Sustainable Business Travel

7 sustainable travel tips to reduce your company's emissions

Update your travel policy, take the train and pack like a ninja. Plus, why turning right instead of left on a plane is better for the planet.

Responsible or "sustainable" travel has become top of mind for businesses of all sizes, but especially for those setting ambitious ESG targets, and where air travel makes up the majority of their emissions. But aside from cutting back on flying altogether, how can you make sure that when you travel, you're doing it in a way that's sustainable and emission free?

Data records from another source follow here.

/-- STACK_OPEN: the session is accepted by the engines of its destination's granules; while one holds 16, or an OPEN that
became ready earlier is to be accepted first by one of them, it waits; a session already open under the address space faults CFORM (R147,
R148). -/
def execStackOpen (t k ord : Nat) (s : State) : Out :=
  match s.stackDue t k ord 4 with
  | none => .fault .notDue
  | some e =>
    let p := e.packet
    let sent (u : State) : State := u.modEntry t k 5 ord fun e => { e with next := e.sectors 5, ready := none }
    match s.planOpen t k p with
    | (s, .error f) => .next (s.parkEntry t k 5 ord f.1 f.2)
    | (u, .ok (dst, aux)) =>
      let engines := pieceStacks dst
      match u.session? (u.asidOf t k) (skSess p) with
      | some x =>
        if x.owner = (t, k) ∧ x.ord = ord then .next (sent u)
        else .next (u.takeStop t k { u.stopRec t k 0x14 with src := 2 })
      | none =>
        let behind := (u.waitingOpens (e.ready.getD u.now)).any fun l => l.any fun h => engines.contains h
        if behind ∨ engines.any fun h => u.engineFull h then
          if e.ready.isSome then .fault .notDue else .next (s.modEntry t k 5 ord fun e => { e with ready := some s.now })
        else
          let x : Session :=
            { id := u.nextId, asid := u.asidOf t k, sess := skSess p, owner := (t, k), ord := ord, cmd := p, dst := dst, aux := aux,
              engines := engines, contribs := [], folded := [] }
          .next (sent { u with nextId := u.nextId + 1, sessions := u.sessions ++ [x] })

/-- The elements of a session's destination that an engine folds: those that lay on its stack at the OPEN (R147). -/
def foldElems (x : Session) (stack : Nat) : List Nat :=
  let dsz := stackSize (ssDfmt x.cmd)
  let as := pieceAddrs x.dst
  (List.range (ssBytes x.cmd / dsz)).filter fun i => decide ((((as.drop (i * dsz)).headD (.host, 0, 0)).1) = .stack stack)

/-- The bytes that the held copy of the next key of a stack has, with their homes. -/
def heldAddrs (x : Session) (stack : Nat) (aux : List Piece) : List (Home × Nat × Nat) :=
  ((pieceAddrs aux).drop (tabGet 0 x.folded stack * ssBytes x.cmd)).take (ssBytes x.cmd)

/-- One item an element folded: the destination bytes, the held ones (R147). -/
def State.foldItems (s : State) (x : Session) (stack : Nat) (dst aux : List Piece) : List (Home × SecItem) :=
  let df := ssDfmt x.cmd
  let dsz := stackSize df
  (foldElems x stack).map fun i =>
    let mine := ((pieceAddrs dst).drop (i * dsz)).take dsz
    ((mine.headD (.host, 0, 0)).1,
      { addrs := mine.map Prod.snd,
        data := (((heldAddrs x stack aux).drop (i * dsz)).take dsz).map fun a => s.byteAt a.1 a.2.1 a.2.2,
        acc := some (df, df, skRmode x.cmd) })

/-- The uncorrectable error that a fold meets, in the held copy or in the destination (R150). -/
def State.foldError (s : State) (x : Session) (stack : Nat) (dst aux : List Piece) : Option PFault :=
  let dsz := stackSize (ssDfmt x.cmd)
  let bad (l : List (Home × Nat × Nat)) : Option Nat :=
    (foldElems x stack).find? fun i => ((l.drop (i * dsz)).take dsz).any fun a => s.eccBad a.2.1
  let held := bad (heldAddrs x stack aux)
  (held.or (bad (pieceAddrs dst))).map fun i =>
    { code := 0x13, reason := 0, va := skDst x.cmd + BitVec.ofNat 64 (i * dsz), wr := held.isNone, tick := s.now }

Unfortunately, there is no such thing as emission free traveling - even for those who opt out of air travel. But what you can do is travel responsibly. This means limiting the impact of each journey and only traveling when it's strictly necessary. In this article we outline some sustainable travel tips, both small and large, that can help you can help you reduce your travel footprint. 


Policy is key
If your company has an old school travel policy, it's time to update it. Having clear guidelines for employees to follow will not only give them a reason for "why" they should make more responsible travel choices, but how those choices contribute to the company's broader sustainability goals. Having guidelines in place also increases predictability in terms of travel costs and emissions totals, so you can get a high level view of how much you're emitting as a business, and what it's costing you every year. 

Need inspiration for a more climate-friendly travel policy? Grab this free template to get started.

Consider your transport options 
For short trips, traveling by train or bus will more than halve your emissions (some busses and trains are even emission free). This is a good time to lean back and enjoy the view, or take advantage of the free wifi to get a couple of work tasks squared off while you’re on the road.

If air travel is the only option, consider taking the bus, metro, or a bike when you arrive instead of renting a car. If you do rent a car, opt for an electric or hybrid model, and try to go for the smallest car available if you're traveling alone, so that you save on fuel. 

See how much you'll emit on your next trip with our free carbon calculator!

Pack light
If you’re a frequent flyer, you've probably got packing down to a fine art. But packing light has benefits beyond having to pay for excess baggage. It turns out, lighter bags mean a lighter airplane, and lighter airplanes need... you guessed it...less fuel to take off.


Choose direct flights
If air travel is your only option, there are still ways to make sure that your travel emissions are as low as possible. When booking your flight, try to opt for direct flights. Shorter flights and stopovers create more pollution per passenger, because take-offs and landings contribute to a bigger portion of the overall emissions.

Invest in biofuel 
You've probably heard people say“we need to phase out fossil fuels in order to limit global warming”. But if flying is unavoidable, what's the alternative? While we’re waiting for electric planes, the most important thing we can do is invest in renewable fuels.
Biofuel or SAF (Sustainable Aviation Fuel) is used to power planes, just like fossil based jet fuel. Most biofuel is made from 100% renewable waste and residue raw materials such as used cooking oil, but there are also developments in the use of microorganisms like yeast and algae. The most important point is that biofuel can be used without huge changes to existing infrastructure - it can simply replace the fuel that's used in planes today.

So why should you invest in biofuel for your next trip? Because it reduces emissions by up to 80% (when you look at the entire lifecycle of the fuel production process) compared to conventional jet fuel. Read more about how Goodwings helps pay for your biofuel here.


Business class is a no-go
For long haul trips, we get that business class is appealing, but premium seats come at a cost - not just for you, but for the planet.

Hear us out - because business class seats take up more space than economy class, it naturally means fewer available seats per plane, and therefore less room for passengers. The more passengers, the lower the emissions per passenger.

This is not to say that you have to choose the back row seat near the toilets to have an impact. The sole act of avoiding business class will not change the emissions of the flight you're on. That said, choosing ordinary or economy seating over luxury seating really makes a difference. Right now, the high profitability and demand for luxury seats encourage airlines to offer even more luxury seating. Encouraging airlines to create more economy seating opens up opportunities for more efficient flights, fewer flights needed for the same route, and an overall drop in emissions. 

Stay for longer
By packing more meetings into fewer trips per year, you can save on emissions and travel costs. Added to that, extending your work trip to include a holiday kills two birds with one stone. Bleisure travel is on the rise with 37% of North American business travelers extending their work trip for leisure last year, according to recent research by GBTA.